As previously noted, (1) by itself isn't really very hard. Given a
good solution for (1), (2) isn't all that hard either. In a sense, (4)
and (5) are the same problem: a complete solution to (5) also solves
(4), although it's possible to solve (4) without solving (5). (6) is
only tangentially related, except some of the same problems apply when
translating partition names to physical partitions. 

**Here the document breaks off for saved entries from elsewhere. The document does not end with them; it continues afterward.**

/-- The register blocks by the range of offsets they hold (R523, Table AM.1). -/
def blockRegs (off : Nat) : List RegSpec :=
  if off < 0x10000 then identityRegs
  else if off < 0x40000 then powerRegs
  else if off < 0x60000 then timebaseRegs
  else if off < 0x70000 then measRegs
  else if off < 0xA0000 then swoHifRegs
  else if off < 0xB0000 then queueRegs
  else if off < 0xC0000 then cvuRegs
  else if off < 0xD0000 then securityRegs
  else if off < 0xE0000 then counterRegs
  else if off < 0x100000 then maintRegs
  else if off < 0x300000 then groupRegs
  else if off < 0x400000 then []
  else if off < 0x500000 then carillonRegs
  else if off < 0x600000 then marimbaRegs
  else gongRegs

/-- The indices that make up the distance `rem` from a register's base, outermost stride first; none where the
distance is no element of the array. -/
def splitIndex : List (Nat × Nat) → Nat → Option (List Nat)
  | [], rem => if rem = 0 then some [] else none
  | (stride, count) :: rest, rem =>
    if rem / stride < count then
      match splitIndex rest (rem % stride) with
      | some ix => some (rem / stride :: ix)
      | none => none
    else none

/-- The register at a word offset with its indices; none at a reserved offset (R523, R525). -/
def findIn (off : Nat) : List RegSpec → Option (RegSpec × List Nat)
  | [] => none
  | r :: rest =>
    if r.base ≤ off then
      match splitIndex r.dims (off - r.base) with
      | some ix => some (r, ix)
      | none => findIn off rest
    else findIn off rest

/-- The register at a word offset of BAR 0. -/
def findReg (off : Nat) : Option (RegSpec × List Nat) := findIn off (blockRegs off)

/-- A mask over bits `hi` down to `lo`. -/
def fieldMask (f : RegField) : Nat := (2 ^ (f.hi + 1 - f.lo) - 1) * 2 ^ f.lo

/-- Whether the register store keeps the field: those that a write can change. -/
def Acc.stored : Acc → Bool
  | .rw | .rwl | .w1c | .w1s => true
  | _ => false

/-- The bits of a register that the store keeps. -/
def storedMask (r : RegSpec) : Nat :=
  r.fields.foldl (fun m f => if f.acc.stored then m + fieldMask f else m) 0

/-- The stored word at reset: the reset word of Tables AM.2 and AM.3 on the fields that a write can change. -/
def resetWord (off : Nat) : Word :=
  match findReg off with
  | some (r, ix) => BitVec.ofNat 32 (r.reset ix) &&& BitVec.ofNat 32 (storedMask r)
  | none => 0

/-- The `LOCK` register whose bit 31 freezes the RWL fields at an offset, where the block has one. -/
def lockOf (off : Nat) : Option Nat :=
  if off < 0x20000 then none
  else if off < 0x20100 then some Reg.pwrCtrl                              -- R506
  else if 0x40000 ≤ off ∧ off < 0x40080 then some Reg.mptCtrl              -- R64
  else if 0x50000 ≤ off ∧ off < 0x50014 then some Reg.msyncCtrl            -- R64
  else if 0x60000 ≤ off ∧ off < 0x60100 then some Reg.measCtrl             -- R347
  else if 0x70000 ≤ off ∧ off < 0x70100 then some Reg.swoCtrl              -- R362
  else if 0x80000 ≤ off ∧ off < 0x80100 then some Reg.hifCtrl              -- R391
  else if 0xA0000 ≤ off ∧ off < 0xA2000 then some Reg.queCtrl              -- R426
  else if 0xC0000 ≤ off ∧ off < 0xC0100 then some Reg.secCtrl              -- R460
  else if 0xD0000 ≤ off ∧ off < 0xD4000 then some Reg.cntCtrl              -- R472
  else if 0xE0000 ≤ off ∧ off < 0xE0100 then some Reg.mntCtrl              -- R490
  else if 0x100000 ≤ off ∧ off < 0x300000 then
    let g := (off - 0x100000) / 0x10000
    let o := (off - 0x100000) % 0x10000
    if o < 0x200 then some (Reg.grpCtrl g)                                 -- R87
    else if o < 0x400 then some (Reg.echCtrl g)                            -- R115
    else if o < 0x1000 then some (Reg.wfCtrl g)                            -- R165
    else if o < 0x1100 then some (Reg.ffCtrl g)                            -- R188
    else if o < 0x1200 then some (Reg.ccCtrl g)                            -- R215
    else if o < 0x1300 then some (Reg.lrCtrl g)                            -- R303
    else if o < 0x1400 then some (Reg.dnCtrl g)                            -- R326
    else none
  else if 0x400000 ≤ off ∧ off < 0x400100 then some Reg.carCtrl            -- R132
  else if 0x500000 ≤ off ∧ off < 0x500200 then some Reg.marCtrl            -- R243
  else if 0x600000 ≤ off ∧ off < 0x600200 then some Reg.gongCtrl           -- R275
  else none

end Sys2Proof.Machine
end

I think you're worrying about (7) though, and I think that's not even
really a problem - in all of the solutions proposed so far there's
either a whole-disk "partition" like current practice, an independent
device node for the whole disk, or a special "partition" that holds
just the partition table/disklabel.

The basic problem in (5) is that you have hardware organized something
like this:

         wd0
          |
          |-fdisk table
             |--partition1                  (#1)
	     |--partition2                  (#2)
             |     |
             |     \-fdisk table
             |        |--partition1         (#3)
             |
	     |--partition3                  (#4)
                   |
                   \-bsd disklabel
                        |--partition a      (#5)
                        |--partition b      (#6)
                        |--partition c      (#7)
                        |--partition d      (#8)
                        |--partition e      (#9)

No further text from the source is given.